The two “CUSTKEY”s are the primary keys. When the statement is transformed to `Apply`

, it is represented as:

\[ \sigma_{1000000<X}(CUSTOMER\ A^\times\ \mathcal{G}^1_{X=SUM(O\_PRICE)}(\sigma_{O\_CUSTKEY=C\_CUSTKEY}ORDERS)) \]

Because of the primary keys, according to rule (9), it can be transformed to the following:

\[ \sigma_{1000000<X}\ \mathcal{G}_{C\_CUSTKEY,X = SUM(O\_PRICE)}(CUSTOMER\ A^{LOJ}\ \sigma_{O\_CUSTKEY=C\_CUSTKEY}ORDERS) \]

**Note:**

- If there are no primary keys in
`ORDERS`

, the \(\pi\) operator should be added to allocate a unique key. - Pay attention to the difference between rule (8) and rule (9). For the \(\mathcal{G}^1_F\) aggregation function without the aggregation column, when the input is NULL, the output should be the default value of the
`F`

aggregation function. Therefore, the`LeftOuterJoin`

should be used and a NULL record should be the output when the right table is NULL. In this case, based on rule (2),`Apply`

can be completely removed. The statement can be transformed to a SQL statement with join:

\[ \sigma_{1000000<X}\mathcal{G}_{C\_CUSTKEY,X=SUM(O\_PRICE)}(CUSTOMER\ LOJ_{O\_CUSTKEY=C\_CUSTKEY}ORDERS) \]

Furthermore, based on the simplification of `OuterJoin`

, the statement can be simplified to:

\[ \sigma_{1000000<X}\mathcal{G}_{C\_CUSTKEY,X=SUM(O\_PRICE)}(CUSTOMER\ \Join_{O\_CUSTKEY=C\_CUSTKEY}ORDERS) \]

Theoretically, the above 9 rules have solved the correlation removal problem. But is correlation removal the best solution for all the scenarios? The answer is no. If the results of the SQL statement are small and the subquery can use the index, then the best solution is to use correlated execution. The `Apply`

operator can be optimized to `Segment Apply`

, which is to sort the data of the outer table according to the correlated key. In this case, the keys that are within one group won't have to be executed multiple times. Of course, this is strongly related to the number of distinct values (NDV) of the correlated keys in the outer table. Therefore, the decision about whether to use correlation removal also depends on statistics. When it comes to this point, the regular optimizer is no longer applicable. Only the optimizer with the Volcano or Cascade Style can take both the logic equivalence rules and the cost-based optimization into consideration. Therefore, a perfect solution for subquery depends on an excellent optimizer framework.

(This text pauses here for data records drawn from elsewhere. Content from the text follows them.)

-- ==== Sys2Proof/Machine/Roce.lean ====
section
/-! DEFINITION. The four Ethernet ports and RoCEv2 (R627 to R638): queue pairs, memory regions, the egress filter, and what a
received frame does. -/

namespace Sys2Proof.Machine

/-! ### Ports and the egress filter (R627 to R631) -/

/-- The port is up. -/
def State.portUp (s : State) (q : Nat) : Bool := s.isUp && decide (q < 4) && s.flag Fld.ethUp q

def State.portMac (s : State) (q : Nat) : Nat := s.getF Fld.ethMac q
def State.portIp6 (s : State) (q : Nat) : Nat := s.getF Fld.ethIp6Hi q * 2 ^ 64 + s.getF Fld.ethIp6Lo q

/-- The 80 bytes of a port in the fence record in force (R764). -/
def State.portFence (s : State) (q : Nat) : Bytes := slice s.sec.applied (256 + 80 * q) 80

/-- The first `n` entries of `w` bytes each of a table at `off`, read by `f`. -/
def fenceList (b : Bytes) (off w n : Nat) (f : Bytes → Nat) : List Nat :=
  (List.range n).map fun k => f (slice b (off + w * k) w)

/-- A frame of a port passes the checks of the egress filter other than the rate cap (R631). -/
def State.egressOk (s : State) (q vlan etype : Nat) : Bool :=
  let b := s.portFence q
  (fenceList b 8 6 (u8At b 0) leNat).contains (s.portMac q) && (fenceList b 32 2 (u8At b 1) leNat).contains vlan &&
    (fenceList b 64 2 (u8At b 2) leNat).contains etype

/-- A frame of a port would go out now: the port is up, has a MAC address, the filter passes the frame, and its rate cap is not 0. -/
def State.mayTransmit (s : State) (q vlan etype : Nat) : Bool :=
  s.portUp q && s.portMac q != 0 && s.egressOk q vlan etype && u16At (s.portFence q) 4 != 0

/-- A port transmits a frame: a port whose MAC address is unset transmits nothing (R630); the filter drops or, with a rate
cap of 0, holds it for good (R631). -/
def State.transmit (s : State) (q vlan etype : Nat) (o : Out) : State :=
  if !s.portUp q || s.portMac q = 0 then s
  else if !s.egressOk q vlan etype then s.bump Fld.ethFltDrops q 1
  else if u16At (s.portFence q) 4 = 0 then s
  else s.emit o

def etypeOfIp (v : Nat) : Nat := if v = 6 then 0x86DD else 0x0800

/-- The MAC accepts a frame of a length with a number of tags (R628). -/
def frameOk (bytes tags : Nat) : Bool := decide (64 ≤ bytes) && decide (bytes ≤ 9216) && decide (tags ≤ 1)

/-- A received frame is dropped (R629). -/
def State.rxDrop (s : State) (q : Nat) : State := s.bump Fld.ethRxDrops q 1

/-! ### Queue pairs and memory regions (R632, R633, R681) -/

def qrPort (b : Bytes) : Nat := u8At b 0
def qrMtu (b : Bytes) : Nat := 1024 * 2 ^ u8At b 1
def qrIpv (b : Bytes) : Nat := u8At b 2
def qrRetry (b : Bytes) : Nat := bitsOf (u8At b 3) 2 0
def qrRnr (b : Bytes) : Nat := bitsOf (u8At b 3) 5 3
def qrMarkEn (b : Bytes) : Bool := bitOf (u8At b 3) 6
def qrVlan (b : Bytes) : Nat := u16At b 6
def qrMark (b : Bytes) : Nat := u16At b 14
def qrSip (b : Bytes) : Nat := leNat (slice b 32 16)
def qrIp4 (b : Bytes) : Nat := leNat (slice b 44 4)

/-- The record is within the subset (R632, R681), its source address aside. -/
def qpRecordOk (b : Bytes) : Bool :=
  decide (qrPort b < 4) && decide (u8At b 1 < 3) && (qrIpv b == 4 || qrIpv b == 6) && !bitOf (u8At b 3) 7 &&
    decide (1 ≤ u8At b 4) && decide (u8At b 4 ≤ 20) && u8At b 5 == 0 && (decide (qrVlan b < 4096) || qrVlan b == 0xFFFF) &&
    decide (u32At b 48 < 2 ^ 24) && decide (u32At b 52 < 2 ^ 24) && decide (u32At b 56 < 2 ^ 24) && u32At b 60 == 0

/-- QR_SIP is a set address of QR_PORT (R630): its IP address, or its link-local address. -/
def linkLocal (mac : Nat) : Nat :=
  0xFE80 * 2 ^ 112 + ((mac / 2 ^ 24) ^^^ 2 ^ 17) * 2 ^ 40 + 0xFFFE * 2 ^ 24 + mac % 2 ^ 24

def State.sipOk (s : State) (b : Bytes) : Bool :=
  let q := qrPort b
  if qrIpv b = 4 then qrIp4 b != 0 && s.getF Fld.ethIp4 q == qrIp4 b
  else qrSip b != 0 && (s.portIp6 q == qrSip b || (s.portMac q != 0 && linkLocal (s.portMac q) == qrSip b))

/-- An identifier below `n` that is not in use: the first free one from a free start. -/
def freeId (start n : Nat) (used : List Nat) : Nat :=
  ((List.range (used.length + 1)).map fun k => (start + k) % n).find? (fun x => !used.contains x) |>.getD (start % n)

def State.updEth (s : State) (f : EthSt → EthSt) : State := { s with eth := f s.eth }
def State.qp? (s : State) (n : Nat) : Option Qp := kvGet s.eth.qps n
def State.setQp (s : State) (n : Nat) (q : Qp) : State := s.updEth fun e => { e with qps := kvPut e.qps n q }

/-- A queue pair on a port that is not in the error state: the only ones for which a RoCEv2 frame is processed (R629). -/
def State.validQp (s : State) (port n : Nat) : Option Qp :=
  match s.qp? n with
  | some q => if qrPort q.raw = port ∧ q.err = false then some q else none
  | none => none

/-- A queue pair moves to the error state: its requests end. -/
def State.qpError (s : State) (n : Nat) (q : Qp) : State :=
  (s.setQp n { q with err := true, reqs := [], asks := [], writeAt := none }).bump Fld.ethRcQpErr 0 1

/-- QP_CREATE: a record outside the subset, or whose source address is no set address of its port, is refused; else a
queue pair with a number of its own (R630, R632, R681). -/
def execQpCreate (ring seq : Nat) (s : State) : Ans :=
  .next (s.ticketAct ring seq 0x60 fun t s => s.withSource t 64 fun s b bad =>
    if !qpRecordOk b || !s.sipOk b || !bad.isEmpty then s.done t stRange []
    else if 16384 ≤ s.eth.qps.length then s.done t stNoResource []
    else
      let r := s.fresh
      let n := freeId r.1 (2 ^ 24) (r.2.eth.qps.map (·.1))
      let q : Qp := ⟨tkSlot t.raw, b, u32At b 52, u32At b 56, false, 0, false, none, none, none, [], []⟩
      let s1 := r.2.setQp n q
      (s1.setF Fld.ethQpUsed 0 s1.eth.qps.length).done t stOk (dValue n 0))

/-- QP_DESTROY: the queue pair is gone (R678). -/
def execQpDestroy (ring seq : Nat) (s : State) : Ans :=
  .next (s.ticketAct ring seq 0x61 fun t s =>
    match s.qp? (tpArg0 t.raw) with
    | none => s.done t stRange []
    | some _ =>
      let s1 := s.updEth fun e => { e with
        qps := kvDel e.qps (tpArg0 t.raw), waits := e.waits.filter (·.qpn != tpArg0 t.raw), done := kvDel e.done (tpArg0 t.raw) }
      (s1.setF Fld.ethQpUsed 0 s1.eth.qps.length).done t stOk [])

/-- MR_REGISTER: a region of chase data of the slot, or of the host pool for a driver ring (R633, R699). -/
def execMrRegister (ring seq : Nat) (s : State) : Ans :=
  .next (s.ticketAct ring seq 0x62 fun t s =>
    if 4096 ≤ s.eth.mrs.length then s.done t stNoResource []
    else
      let r := s.fresh
      let k := freeId r.1 (2 ^ 32) (r.2.eth.mrs.map (·.1))
      let m : Mr := ⟨if tpSrcSpace t.raw = 2 then some (tkSlot t.raw) else none, tpSrc t.raw, tpLen t.raw, bitOf (tpSub t.raw) 0,
        bitOf (tpSub t.raw) 1, true⟩
      let s1 := r.2.updEth fun e => { e with mrs := kvPut e.mrs k m }
      (s1.setF Fld.ethMrUsed 0 s1.eth.mrs.length).done t stOk (dValue k 0))

/-- MR_DEREGISTER: the region is gone (R678). -/
def execMrDeregister (ring seq : Nat) (s : State) : Ans :=
  .next (s.ticketAct ring seq 0x63 fun t s =>
    match kvGet s.eth.mrs (tpArg0 t.raw) with
    | none => s.done t stRange []
    | some _ =>
      let s1 := s.updEth fun e => { e with mrs := kvDel e.mrs (tpArg0 t.raw) }
      (s1.setF Fld.ethMrUsed 0 s1.eth.mrs.length).done t stOk [])

/-! ### Responder (R629, R632 to R636, R638) -/

/-- Distance of packet `b` after packet `a`; below 2^23 it is not before it. -/
def psnDist (a b : Nat) : Nat := (b + 2 ^ 24 - a % 2 ^ 24) % 2 ^ 24

def State.sendFrame (s : State) (q : Qp) (o : Out) : State := s.transmit (qrPort q.raw) (qrVlan q.raw) (etypeOfIp (qrIpv q.raw)) o

/-- Mbit/s of the mode of a port (R627). -/
def lineRate (mode : Nat) : Nat := if mode = 1 then 200000 else if mode = 2 then 400000 else if mode = 3 then 800000 else 0

/-- rate(): Mbit/s at a level (R637). -/
def State.roceRate (s : State) (line lv : Nat) : Nat := max (s.getF Fld.ethCcMin 0) (line * 15 ^ lv / 16 ^ lv)

/-- The rate at which a queue pair sends (R637). -/
def State.qpRate (s : State) (q : Qp) : Nat := s.roceRate (lineRate (s.getF Fld.ethEffMode (qrPort q.raw))) q.lv

/-- Answer a packet with an acknowledgement or a NAK. -/
def State.answer (s : State) (n : Nat) (q : Qp) (psn nak : Nat) : State := s.sendFrame q (.roceAck (qrPort q.raw) n psn nak)

/-- At most one congestion notification per interval for a queue pair that receives marked packets (R638); one that the egress filter
holds back is not counted as sent. -/
def State.notifyEcn (s : State) (port n : Nat) (ecn : Bool) (q : Qp) : State :=
  let due := match q.cnpAt with
    | some t => decide (t + 1000 * s.getF Fld.ethCcCnpUs 0 ≤ s.upNs)
    | none => true
  if ecn && due then
    ((s.setQp n { q with cnpAt := some s.upNs }).sendFrame q (.cnp port n)).bump Fld.ethRcCnpTx 0
      (natOfBool (s.mayTransmit (qrPort q.raw) (qrVlan q.raw) (etypeOfIp (qrIpv q.raw))))
  else s

/-- A RoCEv2 request in a frame that the MAC accepts, for a valid queue pair: congestion, features outside the subset, the order of packets. `f` handles the
packet expected next, `again` one that has come before. -/
def State.roceIn (s : State) (p : RocePkt) (f : Qp → State → State) (again : Qp → State → State) : State :=
  if !s.portUp p.port then s
  else match (if frameOk p.bytes p.tags then s.validQp p.port p.qpn else none) with
    | none => s.rxDrop p.port
    | some q0 =>
      let s1 := s.notifyEcn p.port p.qpn p.ecn q0
      let q := (s1.qp? p.qpn).getD q0
      let d := psnDist q.rxPsn p.psn
      if d = 0 then (if p.unsupported then s1.answer p.qpn q p.psn 1 else f q s1)
      else if d < 2 ^ 23 then s1.answer p.qpn q q.rxPsn 3
      else again q s1

/-- The HBM lines of a run that wait for the host (R647). -/
def State.waitingLines (s : State) : List Nat := (s.host.heldWrites.map (·.line)).eraseDups

/-- A completed SEND signals the mark of the receive queue with a = 1 (R635). -/
def State.recvMark (s : State) (q : Qp) : State :=
  if !qrMarkEn q.raw then s
  else match s.markOf q.slot (s.activeCtx q.slot) (qrMark q.raw) with
    | some m => s.signalMark m 1
    | none => s

/-- The region of a key that allows a remote access to a run (R633, R636). -/
def State.mrFor (s : State) (write : Bool) (key a n : Nat) : Option Mr :=
  match kvGet s.eth.mrs key with
  | some m =>
    if m.valid && (if write then m.wr else m.rd) && decide (m.base ≤ a) && decide (a + n ≤ m.base + m.len) then some m else none
  | none => none

/-- Read a run of a memory region through the home slices: the bytes, and the poisoned offsets. -/
def State.mrRead (s : State) (m : Mr) (a n : Nat) : Bytes × Bool :=
  match m.slot with
  | some c => s.chaseRead c a n
  | none => (s.haRead a n, !(badParts s.devBad a n).isEmpty)

/-- The packets of a READ's response, up to the first that holds poison (R813). -/
def State.readPackets (s : State) (n : Nat) (q : Qp) (m : Mr) (psn : Nat) : List (Nat × Nat × Nat) → State × Bool
  | [] => (s, true)
  | (k, a, len) :: t =>
    let r := s.mrRead m a len
    if r.2 then (s, false)
    else State.readPackets (s.sendFrame q (.roceData (qrPort q.raw) n ((psn + k) % 2 ^ 24) r.1 (s.qpRate q))) n q m psn t

/-- The packets of a READ's response. -/
def readCount (q : Qp) (len : Nat) : Nat := max 1 (ceilDiv len (qrMtu q.raw))

/-- Answer a READ of a run by its key: the region must allow it, and nothing poisoned leaves (R634, R636, R813). -/
def State.serveRead (s : State) (n : Nat) (q : Qp) (psn key a len : Nat) : State :=
  match s.mrFor false key a len with
  | none => s.answer n q psn 2
  | some m =>
    let mtu := qrMtu q.raw
    let s1 := match m.slot with
      | some c => s.noteDma c a len
      | none => s.cacheHa a len
    match s1.readPackets n q m psn ((List.range (readCount q len)).map fun i => (i, a + mtu * i, min mtu (len - mtu * i))) with
    | (s2, true) => s2
    | (s2, false) =>
      let s3 := s2.answer n q psn 2
      s3.qpError n ((s3.qp? n).getD q)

## Aggregation and subquery

In the previous section, the final statement is not completely optimized. The aggregation function above `OuterJoin`

and `InnerJoin`

can be pushed down[4]. If `OutJoin`

cannot be simplified, the formal representation of the push-down rule is:

\[ \mathcal{G_{A,F}}(S\ LOJ_p\ R)=\pi_C(S\ LOJ_p(\mathcal{G}_{A-attr(S),F}R)) \]

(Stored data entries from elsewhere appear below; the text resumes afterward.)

-- ==== Sys2Proof/Machine/Groups.lean ====
section
/-! DEFINITION. Accumulation groups (R178 to R198): OPEN_ZERO, OPEN_LOAD, FEED with its residue check (R176, R790, R794,
R795), ADD_WIDE and CLOSE. -/

namespace Sys2Proof.Machine

/-- The cell is there and works. -/
def State.cellWorks (s : State) (cell : CellId) : Bool :=
  s.isReady && s.regionValid cell.region && decide (cell.region < 16) && decide (cell.block < 16) && decide (cell.cell < 16)

/-- A group that is OPEN. -/
def State.openGroup (s : State) (cell : CellId) (g : Nat) : Option AccGroup :=
  if s.cellWorks cell && decide (g < 8) then (kvGet s.groups (groupKey cell g)).filter fun x => x.st == 1 else none

/-- A group that is FREE can be opened (R180, R182). -/
def State.canOpen (s : State) (cell : CellId) (g : Nat) : Bool :=
  s.cellWorks cell && decide (g < 8) && (kvGet s.groups (groupKey cell g)).isNone

def State.setGroup (s : State) (cell : CellId) (g : Nat) (x : AccGroup) : State :=
  { s with groups := kvPut s.groups (groupKey cell g) x }

/-- All eight groups of a cell are in use (R182). -/
def State.cellFull (s : State) (cell : CellId) : Bool :=
  (List.range 8).all fun g => (kvGet s.groups (groupKey cell g)).isSome

/-- The limits of an output tile (R178, R217). -/
def tileFits (x : GroupShape) : Bool := decide (x.rows ≤ 32) && decide (x.cols ≤ 32)

/-- Open a group with accumulators and a poison flag. A tile whose group is not FREE waits (R182): for that group, or for any
one where all eight were in use; it displaces none. -/
def State.openWith (s : State) (cell : CellId) (g : Nat) (shape : GroupShape) (acc : List Int) (poison : Bool) : State :=
  let x : AccGroup := ⟨1, poison, acc, shape, false, acc, poison⟩
  if !s.cellWorks cell || decide (8 ≤ g) || !tileFits shape then s
  else if s.canOpen cell g then s.setGroup cell g x
  else { s with openWaits := s.openWaits ++ [⟨cellKey cell, g, s.cellFull cell, x⟩] }

/-- Group `g` of a cell is FREE: the oldest tile that waits for it opens there (R182). -/
def State.openWaiting (s : State) (cell : CellId) (g : Nat) : State :=
  match s.openWaits.find? fun w => w.cell == cellKey cell && (w.any || w.g == g) with
  | some w => ({ s with openWaits := s.openWaits.erase w } : State).setGroup cell g w.grp
  | none => s

/-- OPEN_ZERO (R180). -/
def execOpenZero (cell : CellId) (g : Nat) (shape : GroupShape) (s : State) : Ans :=
  .next (s.openWith cell g shape (List.replicate (shape.rows * shape.cols) 0) false)

/-- OPEN_LOAD: full-width partial records in row order; poison is the OR of theirs (R180, R184). -/
def execOpenLoad (cell : CellId) (g : Nat) (shape : GroupShape) (recs : List Bytes) (s : State) : Ans :=
  let l := (List.range (shape.rows * shape.cols)).map fun i => wideOf (recs.getD i [])
  .next (s.openWith cell g shape (l.map (·.value)) (l.any (·.poison)))

/-! ### FEED -/

/-- What a column does in a FEED: its accumulator after, and 0 no fault, 1 a transient, 2 a hard mismatch. -/
def feedColumn (f : FeedOp) (n : Nat) (acc : Int) : Int × Nat :=
  let as := (f.a.take 32).map (decodeElem f.fmtA)
  let bs := ((f.w.getD n []).take 32).map (decodeElem f.fmtB)
  let p := groupPartial as bs
  let p1 := p + ((f.err1.find? fun e => e.1 == n).map (·.2)).getD 0
  let p2 := p + ((f.err2.find? fun e => e.1 == n).map (·.2)).getD 0
  let into (q : Int) : Int := accAdd acc (placePartial q (groupExp f.ea) (groupExp (f.eb.getD n 0)))
  if residueOk p1 as bs then (into p1, 0) else if residueOk p2 as bs then (into p2, 1) else (acc, 2)

/-- The columns of the row of a FEED. -/
def feedRow (x : AccGroup) (f : FeedOp) : List (Int × Nat) :=
  (List.range x.shape.cols).map fun n => feedColumn f n (x.acc.getD (f.row * x.shape.cols + n) 0)

/-- The accumulators after a FEED of one row. -/
def feedAcc (x : AccGroup) (f : FeedOp) : List Int :=
  (feedRow x f).zipIdx.foldl (fun acc e => acc.set (f.row * x.shape.cols + e.2) e.1.1) x.acc

/-- FEED of an OPEN group (R172, R173, R176, R183, R184). -/
def State.feed (s : State) (cell : CellId) (g : Nat) (x : AccGroup) (f : FeedOp) : State :=
  let r := (feedRow x f).zipIdx
  let hard := (r.filter fun e => e.1.2 == 2).map (·.2)
  let once := (r.filter fun e => e.1.2 == 1).map (·.2)
  let s1 := if hard.isEmpty then s.setGroup cell g { x with acc := feedAcc x f, poison := x.poison || f.poison } else s
  let s2 := once.foldl (fun s n => s.transient cell n x.shape.slot) s1
  hard.foldl (fun s n => s.columnFails cell n x.shape.slot) s2

/-- FEED: one row and one group pair. R180 gives the operation from OPEN only: on another group nothing happens (DESIGN CHOICE), and
so with ADD_WIDE and CLOSE. -/
def execFeed (cell : CellId) (g : Nat) (f : FeedOp) (s : State) : Ans :=
  .next (match s.openGroup cell g with
    | some x => s.feed cell g x f
    | none => s)

/-! ### ADD_WIDE and CLOSE -/

/-- A group after an ADD_WIDE into accumulator (`r`, `n`) (R180, R184). One that lies past the tile's extent in either direction is no
part of the tile: no accumulator that CLOSE converts changes, and a poisoned value still poisons the group (DESIGN CHOICE, log 139:
the spec states no effect there). -/
def AccGroup.addRec (x : AccGroup) (r n : Nat) (w : WideRec) : AccGroup :=
  let i := r * x.shape.cols + n
  { x with acc := if n < x.shape.cols then x.acc.set i (accAdd (x.acc.getD i 0) w.value) else x.acc
           poison := x.poison || w.poison, addWide := true }

/-- ADD_WIDE: one full-width value into one accumulator. -/
def execAddWide (cell : CellId) (g r n : Nat) (rec : Bytes) (s : State) : Ans :=
  .next (match s.openGroup cell g with
    | some x => s.setGroup cell g (x.addRec r n (wideOf rec))
    | none => s)

/-- CLOSE of an OPEN group: the tile is converted and written out, its event counted; the group is CLOSING while that lasts and
then FREE (R180, R190), and a tile that waits takes it (R182). -/
def State.closeGroup (s : State) (cell : CellId) (g : Nat) (x : AccGroup) (cw : CloseWord) : State :=
  let t : TileIn := ⟨x.shape.lineTile, x.shape.kTile, x.shape.rows, x.shape.cols, x.acc.map fun a => some (.int a), zeroElem cw.fmt,
    false, x.poison, none, none⟩
  let r := closeTile cw t.fill t.poison t.vals
  let s1 := s.countClose x.shape.slot (s.physOf cell.region) x.shape.plate cw r
  let s2 := s1.writeTile x.shape.slot x.shape.dst (storeTile 0 0 (t.out cw r)).bytes
  ({ s2 with groups := kvDel s2.groups (groupKey cell g) } : State).openWaiting cell g

/-- CLOSE: the close word is one that validation accepts (R187). -/
def execClose (cell : CellId) (g cw : Nat) (s : State) : Ans :=
  .next (match s.openGroup cell g with
    | some x => if closeWordOk cw then s.closeGroup cell g x (closeWordOf cw) else s
    | none => s)

end Sys2Proof.Machine
end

The \(\pi_C\) above `Join`

is to convert NULL to the default value when the aggregation function accepts empty values. It is worth mentioning that the above formula can be applied only when the following three conditions are met:

- All the columns that are related to
`R`

within the`p`

predicate are in the`Group by`

column. - The key of the
`S`

relation is in the`Group by`

column. - The aggregations in the \(\mathcal{G}\) function only uses the columns in
`R`

.

It is very common to use aggregation functions together with subqueries. The general solution is to use the formal representation of `Apply`

, and remove the correlation based on the rules, then apply the push-down rules of the aggregation function for further optimization.

## References

[1] C. Galindo-Legaria and M. Joshi. “Orthogonal optimization of subqueries and aggregation”. In: *Proc. of the ACM SIGMOD Conf. on Management of Data (2001)*, pp. 571–581.

[2] D. Maier, Q. Wang and L. Shapiro. *Algebraic unnesting of nested object queries*. Tech. rep. CSE-99-013. Oregon Graduate Institute, 1999.

[3] C. A. Galindo-Legaria. *Parameterized queries and nesting equivalences*. Tech. rep. MSR-TR-2000-31. Microsoft, 2001.

[4] W. Yan and P.-A. Larson. “Eager aggregation and lazy aggregation”. In: *Proc. Int. Conf. on Very Large Data Bases (VLDB)* (1995), pp. 345–357.